Since I usually studied and checked differentiability and continuity of one variable, and only a few two variable functions, proceeding to the chapter of multivariables, I encountered a problem.
One of the problems for practice says: Check the differentiability (alongside continuity) of a piecewise function: $$f(x,y,z) = \begin{cases} (x^2+y^2+z^2)\sin(\frac{1}{x^2+y^2+z^2}), & (x,y,z)\neq(0,0,0) \\[2ex] 0, & (x,y,z)=(0,0,0) \end{cases}$$ We usually always checked continuity aswell even though it might suffice to prove differentiability only.
Continuity in one var. functions was proved by checking limits or by the epsilon-delta definition.
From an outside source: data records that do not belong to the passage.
/-- What MSG_CONFIG_WRITE does with an image that was read. -/
def written (u : State) (r : Req) (w : State × Code × List Byte) : State :=
  if w.2.1 ≠ 0 then w.1.answer r w.2.1 (leBytes 2 0xFFFF ++ leBytes 12 0)
  else (cfgFail w.2.2).elim
    ((w.1.setSlot (1 - u.ump.active) ⟨cfgParse w.2.2, max u.ump.slot0.gen u.ump.slot1.gen + 1⟩).answer r 0
      (leBytes 2 0xFFFF ++ leBytes 4 0 ++ leBytes 8 (max u.ump.slot0.gen u.ump.slot1.gen + 1)))
    (fun i => w.1.answer r E_CFG_FORMAT (leBytes 2 i ++ leBytes 12 0))

/-- MSG_CONFIG_WRITE outside a trial of an image that is not too long. -/
theorem exec_write (ht : s.ump.trial = none) (hl : r.fld 8 4 ≤ 4194304) (hs : s.Serves 0x0100 m r) :
    exec (.msgConfigWrite m) s = .next (written (s.takeReq r) r ((s.takeReq r).objRead r.access (r.fld 0 8) (r.fld 8 4))) := by
  refine exec_served rfl hs ?_
  refine (if_neg (by rw [show (s.takeReq r).ump.trial = none from ht]; exact Bool.false_ne_true)).trans ((if_neg (not_lt.2 hl)).trans ?_)
  dsimp only [written]
  cases cfgFail ((s.takeReq r).objRead r.access (r.fld 0 8) (r.fld 8 4)).2.2 <;> rfl

end Sys2Proof.Machine.ConfigRequests

open Sys2Proof Sys2Proof.Machine Sys2Proof.Machine.MessageRequests Sys2Proof.Machine.ConfigRequests in
/-- Settles O54: it holds. Each request is one command, whose transaction runs where the request is served next; the transaction is then read
branch by branch. -/
theorem sessionAndConfigurationRequests : Obligations.SessionAndConfigurationRequests := by
  unfold Obligations.SessionAndConfigurationRequests
  intro s
  refine ⟨fun i op m hi hn => exec_idle hi hn, ?_⟩
  intro r m u ran lo hi opened'
  refine ⟨fun h1 h2 h3 hs => ?hello, fun h1 h2 h3 h4 => ?helloTrial, fun h hs => ?helloOut, fun hs => exec_served rfl hs rfl,
    fun hs => exec_served rfl hs rfl, fun hs => exec_served rfl hs rfl, ?write, ?commit, fun hs => exec_served rfl hs rfl, ?read⟩
  case hello =>
    refine exec_served rfl hs ((if_pos ⟨h1, h2⟩).trans (if_neg ?_))
    rintro ⟨hm, hn⟩
    obtain h | h := h3
    · exact Bool.false_ne_true (h.symm.trans hm)
    · exact Bool.false_ne_true (h.symm.trans hn)
  case helloTrial =>
    intro t hs
    exact exec_served rfl hs ((if_pos ⟨h1, h2⟩).trans (if_pos ⟨h3, h4⟩))
  case helloOut =>
    exact exec_served rfl hs (if_neg (by omega))
  case write =>
    intro none_ w gen
    refine ⟨fun ht hs => exec_served rfl hs (if_pos (Option.isSome_iff_ne_none.2 ht)), fun ht hl hw hs => (exec_write ht hl hs).trans (congrArg _ (if_pos hw)),
      fun i ht hl hw hi hs => (exec_write ht hl hs).trans (congrArg _ ((if_neg (not_not.2 hw)).trans ?_)),
      fun ht hl hw hi hs => (exec_write ht hl hs).trans (congrArg _ ((if_neg (not_not.2 hw)).trans ?_))⟩
    · rw [hi]; rfl
    · rw [hi]; rfl
  case commit =>
    intro tell k secs trialOf
    refine ⟨fun ht hs => exec_served rfl hs (if_pos (Option.isSome_iff_ne_none.2 ht)), fun ht hb hs => exec_served rfl hs ?_,
      fun ht hb => ⟨fun f hf hs => (exec_commit ht hb hs).trans (congrArg _ (commit_fails hf)),
        fun hf hs => (exec_commit ht hb hs).trans (congrArg _ (commit_passes hf))⟩,
      fun ht => ⟨fun f hf hs => (exec_revert_commit ht hs).trans (congrArg _ (commit_fails hf)),
        fun hf hs => (exec_revert_commit ht hs).trans (congrArg _ (commit_passes hf))⟩, fun t ht => ⟨?_, ?_, ?_, ?_⟩,
      fun ht hs => exec_confirm_none ht hs⟩
    · exact (if_neg (by rw [show (s.takeReq r).ump.trial = none from ht]; exact Bool.false_ne_true)).trans (if_pos (secs_bad hb))
    · exact fun hg => ⟨_, rfl, fun hs => (exec_confirm_trial ht hs).trans (congrArg _ (if_pos hg))⟩
    · exact fun hg hs => (exec_confirm_trial ht hs).trans (congrArg _ (if_neg hg))
    · exact fun hg hs => (exec_revert_trial ht hs).trans (congrArg _ (if_neg (Ne.symm hg)))
    · intro hg v v1 hs
      exact (exec_revert_trial ht hs).trans (congrArg _ (if_pos hg.symm))
  case read =>
    intro img w
    refine ⟨fun hb hs => exec_served rfl hs (if_pos hb), fun h1 h2 hw hs => exec_served rfl hs ((if_neg ?_).trans (if_neg (not_not.2 hw))),
      fun h1 h2 hw hs => exec_served rfl hs ((if_neg ?_).trans (if_pos hw))⟩
    · exact not_or.2 ⟨not_lt.2 h1, not_lt.2 h2⟩
    · exact not_or.2 ⟨not_lt.2 h1, not_lt.2 h2⟩


/-! SUPPORT. Every command but a failover has a next state (02 R48, 16 R414). -/
namespace Sys2Proof.Machine.Answers

/-- A step of a state whose queue is empty counts one tick. -/
theorem step_idle {s : State} (h : s.pending = []) : step s = .next s.tick := by
  unfold step; rw [h]

/-- Every command's meaning is a next state; only the failover asks for a ready standby first. -/
theorem exec_next {c : Instr} (s : State) (h : c ≠ .umpireFailover) : ∃ t, exec c s = .next t := by
  cases c with
  | umpireFailover => exact absurd rfl h
  | _ => exact ⟨_, rfl⟩

end Sys2Proof.Machine.Answers

open Sys2Proof Sys2Proof.Machine Sys2Proof.Machine.Answers in
/-- Settles O59: it holds. -/
theorem everyStepAnswers : Obligations.EveryStepAnswers := by
  unfold Obligations.EveryStepAnswers
  exact ⟨fun _ h => step_idle h, fun _ s h => exec_next s h⟩


/-! SUPPORT. What each register block reads after the RESET step of start-up (the Reset columns of 02 to 20). -/
namespace Sys2Proof.Machine.ResetReads

variable (n off : Nat)

/-- Every logical core has its own position after a reset (01 R16). -/
theorem physOf_reset {k : Nat} (hk : k < 25000) : State.reset.physOf k = some (26 * (k / 25) + k % 25) := if_pos hk

/-- A core's register block after a reset, at its logical and its physical number. -/
theorem readCore_reset (k p : Nat) (h : 0 < off) :
    Core.reset.now.readCore k p off = if off = 0x20 ∨ off = 0x28 ∨ off = 0x30 then 2 ^ 64 - 1 else 0 := by
  unfold CoreRegs.readCore
  split
  case h_1 => exact absurd h (lt_irrefl 0)
  case h_11 _ _ _ _ a20 a28 a30 _ _ _ => exact (if_neg (not_or.2 ⟨a20, not_or.2 ⟨a28, a30⟩⟩)).symm
  all_goals decide +kernel

theorem readReg_core_id {k : Nat} (hk : k < 25000) : State.reset.readReg 0x01 k 0x00 = k + 2 ^ 20 * (k % 25) := by
  dsimp only [State.readReg]
  rw [physOf_reset hk]
  change k + 2 ^ 20 * ((26 * (k / 25) + k % 25) % 26) = _
  omega

theorem readReg_core {k : Nat} (hk : k < 25000) (h : 0 < off) :
    State.reset.readReg 0x01 k off = if off = 0x20 ∨ off = 0x28 ∨ off = 0x30 then 2 ^ 64 - 1 else 0 := by
  dsimp only [State.readReg]
  rw [physOf_reset hk]
  exact readCore_reset off k _ h

theorem readReg_clu : State.reset.readReg 0x02 n off = if off = 0x10 then 0x00325B else 0 := by
  change Cluster.reset.read off = _
  unfold Cluster.read
  split
  case h_11 => exact (if_neg (by assumption)).symm
  all_goals rfl

/-- The per-core ACC_ registers read zero after a reset. -/
theorem readAcc_reset : Core.reset.now.readAcc off = 0 := by
  unfold CoreRegs.readAcc
  split <;> rfl

theorem readReg_acc : State.reset.readReg 0x03 n off = if off = 0x1000 then 1 + 2 ^ 8 * 64 else 0 := by
  by_cases h : off < 0x1000
  · rw [if_neg (by omega)]
    refine (if_pos h).trans ?_
    cases State.reset.physOf n with
    | none => rfl
    | some p => exact readAcc_reset off
  · refine (if_neg h).trans ?_
    unfold State.readMonitor
    split
    case h_4 h0 _ _ => exact (if_neg h0).symm
    all_goals decide +kernel

theorem readReg_mem : State.reset.readReg 0x04 n off = if off = 0x00 then 512 else if off = 0x08 then 1 else if off = 0x10 then 1000
    else if off = 0x18 then 1 + 2 ^ 8 * 360 else if off = 0x30 then 2 ^ 40 * 8 else 0 := by
  change State.reset.readMem off = _
  unfold State.readMem
  dsimp only
  split
  case h_10 a0 a1 a2 a3 _ _ a6 _ _ => rw [if_neg a0, if_neg a1, if_neg a2, if_neg a3, if_neg a6]
  all_goals decide +kernel

/-! Blocks that read zero at every offset. -/

theorem readReg_vat : State.reset.readReg 0x05 n off = 0 := by
  change Channel.reset.read off = _
  unfold Channel.read
  split <;> rfl
theorem readReg_tier : State.reset.readReg 0x06 n off = 0 := by
  change State.reset.readTier off = _
  unfold State.readTier
  split <;> rfl
theorem readReg_upd : State.reset.readReg 0x09 n off = 0 := by
  change State.reset.readUpd off = _
  unfold State.readUpd
  split <;> rfl
theorem readReg_rost : State.reset.readReg 0x0B n off = 0 := by
  change State.reset.readRost off = _
  unfold State.readRost
  split <;> rfl
theorem readReg_cdc : State.reset.readReg 0x0C n off = 0 := by
  change State.reset.readCdc off = _
  unfold State.readCdc
  dsimp only
  split
  case h_7 => rfl
  all_goals decide +kernel
theorem readReg_clk : State.reset.readReg 0x10 n off = 0 := by
  change State.reset.readClk off = _
  unfold State.readClk
  split <;> rfl
theorem readReg_aud : State.reset.readReg 0x14 n off = 0 := by
  change State.reset.readAud off = _
  unfold State.readAud
  split <;> rfl

/-! Blocks with a value beside zero. -/

theorem readReg_wgt : State.reset.readReg 0x08 n off = if off = 0x10 then 1 + 2 ^ 8 * 24 else 0 := by
  change State.reset.readWgt off = _
  unfold State.readWgt
  split
  case h_7 _ _ a _ _ _ => exact (if_neg a).symm
  all_goals rfl
theorem readReg_sch (h : off ≠ 0x28) : State.reset.readReg 0x0A n off = 0 := by
  change State.reset.readSch off = _
  unfold State.readSch
  split
  case h_6 => exact absurd rfl h
  case h_7 => rfl
  all_goals decide +kernel
theorem readReg_ump (h : off < 0x20) : State.reset.readReg 0x0D n off = 0 := by
  change State.reset.readUmp off = _
  unfold State.readUmp
  split
  case h_5 | h_6 | h_7 => exact absurd h (by decide)
  case h_8 => rfl
  all_goals decide +kernel
/-- Mailboxes differ after a reset only in whether they are closed. -/
theorem mbx_reset (m : Nat) : ∃ c, State.reset.mbx m = { Mbx.reset with closed := c } := by
  change ∃ c, AMap.getD [(64, { Mbx.reset with closed := true }), (65, { Mbx.reset with closed := true }),
    (66, { Mbx.reset with closed := true }), (67, { Mbx.reset with closed := true })] Mbx.reset m = _
  simp only [AMap.getD, AMap.find?]
  split_ifs <;> exact ⟨_, rfl⟩

theorem readReg_mbx {m : Nat} (hm : m < 72) (ho : off < 64) :
    State.reset.readReg 0x0E 0 (64 * m + off) = if off = 0x20 then 4 else 0 := by
  have hdiv : (64 * m + off) / 64 = m := by omega
  have hmod : (64 * m + off) % 64 = off := by omega
  refine (if_pos (hdiv.symm ▸ hm)).trans ?_
  rw [hmod]
  obtain ⟨c, hc⟩ := mbx_reset ((64 * m + off) / 64)
  rw [hc]
  change Mbx.reset.read off = _
  unfold Mbx.read
  split
  case h_6 a => exact (if_neg a).symm
  all_goals rfl
theorem readReg_rnd (h : off ≠ 0x08) : State.reset.readReg 0x0F n off = if off = 0x20 then 1000 else 0 := by
  change State.reset.readRnd off = _
  unfold State.readRnd
  split
  case h_2 => exact absurd rfl h
  case h_6 a => exact (if_neg a).symm
  all_goals decide +kernel
/-- RND_PORT_STAT, the role aside: the port shown is down, and its rail is not open. -/
theorem port_reset : State.reset.portStat / 4 = 4 := by decide +kernel
theorem readReg_pwr : State.reset.readReg 0x11 n off = if off = 0x10 then 2 ^ 32 * 30000 else 0 := by
  change State.reset.readPwr off = _
  unfold State.readPwr
  dsimp only
  split
  case h_7 _ _ a _ _ _ => exact (if_neg a).symm
  all_goals decide +kernel
theorem readReg_sec (h8 : off ≠ 0x08) (h18 : off ≠ 0x18) : State.reset.readReg 0x12 n off = if off = 0x00 then 1 else 0 := by
  change State.reset.readSec off = _
  unfold State.readSec
  split
  case h_2 => exact absurd rfl h8
  case h_4 => exact absurd rfl h18
  case h_6 a _ _ _ _ => exact (if_neg a).symm
  all_goals decide +kernel

/-- The fields software sets lie in their ranges after a reset. -/
theorem inRange_reset : State.reset.InRange := by unfold State.InRange Kept.inRange; decide

end Sys2Proof.Machine.ResetReads

open Sys2Proof Sys2Proof.Machine Sys2Proof.Machine.ResetReads in
/-- Settles O58: it holds, block by block. -/
theorem resetRegisters : Obligations.ResetRegisters := by
  unfold Obligations.ResetRegisters
  intro s
  exact ⟨fun _ hk => ⟨readReg_core_id hk, fun off h => readReg_core off hk h⟩, readReg_clu, readReg_acc, readReg_mem,
    fun n off => ⟨readReg_vat n off, readReg_tier n off, readReg_upd n off, readReg_rost n off, readReg_cdc n off, readReg_clk n off, readReg_aud n off⟩,
    fun _ => ⟨rfl, rfl⟩, readReg_wgt, readReg_sch, readReg_ump, fun _ off hm ho => readReg_mbx off hm ho,
    readReg_rnd, fun _ => port_reset, readReg_pwr, readReg_sec, rfl, rfl, inRange_reset⟩


/-! SUPPORT. The requests of the platform: memory, registers, records, the ledger, power, the ring, security and firmware (10 R270, 16 R438, 17
R461, 18 R480, 19 R496 to R498, 20 R513). -/
namespace Sys2Proof.Machine.PlatformRequests
open MessageRequests

theorem bytesAt_length (bs : List Byte) (off n : Nat) : (bytesAt bs off n).length = n := by
  simp only [bytesAt, List.length_append, List.length_replicate, List.length_take]; omega

variable {s : State} {r : Req} {m : Nat}

/-! Registers. -/

/-- A request that names no block's instance. -/
theorem not_instOk {b : Bool} (h : b = false) : (!b) = true := by rw [h]; rfl
theorem instOk_neg {b : Bool} (h : b = true) : ¬(!b) = true := by rw [h]; exact Bool.false_ne_true

theorem exec_regRead (h : instOk (r.fld 0 1) (r.fld 2 2) (r.fld 4 4) = true) (hs : s.Serves 0x0D04 m r) :
    exec (.msgRegRead m) s = .next ((s.takeReq r).answer r 0 (leBytes 6 0 ++
      leBytes 8 (if regWidth (r.fld 0 1) (r.fld 4 4) = 0 then 0 else (s.takeReq r).readReg (r.fld 0 1) (r.fld 2 2) (r.fld 4 4)))) :=
  exec_served rfl hs (if_neg (instOk_neg h))

theorem exec_regWrite (h : instOk (r.fld 0 1) (r.fld 2 2) (r.fld 4 4) = true) (hs : s.Serves 0x0D05 m r) :
    exec (.msgRegWrite m) s = .next ((if regWidth (r.fld 0 1) (r.fld 4 4) = 0 then s.takeReq r
      else (s.takeReq r).writeReg (r.fld 0 1) (r.fld 2 2) (r.fld 4 4) (BitVec.ofNat 64 (r.fld 8 8))).answer r 0 []) :=
  exec_served rfl hs (if_neg (instOk_neg h))

/-! Fault records. -/

/-- The arguments of MSG_FAULT_READ that are refused (R513). -/
def badFaultRead (r : Req) : Prop := r.fld 8 4 = 0 ∨ 4096 < r.fld 8 4 ∨ 2 < r.fld 12 1 ∨ r.fld 16 8 % 64 ≠ 0 ∨ r.fld 24 8 < 64 * r.fld 8 4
We proved differentiability by checking if both left and right derivatives (by definition) are equal.
I'm a bit confused here on both continuity and differentiability, which method to use. I don't know how I'd go about continuity. And for differentiability I suppose if all partial derivatives exist, the function is differentiable. So I'd have to check the equality of all sides of partial derivatives with limits? How is this usually handled?
Answer
The function $f$ is differentiable at $(0,0,0)$ and $f'(0,0,0)$ is the null function. What this means is that$$\lim_{(x,y,z)\to(0,0,0)}\frac{(x^2+y^2+z^2)\sin\left(\frac1{x^2+y^2+z^2}\right)}{\|(x,y,z)\|}=0,$$which is true, since the previous limit is equal to$$\lim_{(x,y,z)\to(0,0,0)}\|(x,y,z)\|\sin\left(\frac1{x^2+y^2+z^2}\right)$$and the sine function is bounded.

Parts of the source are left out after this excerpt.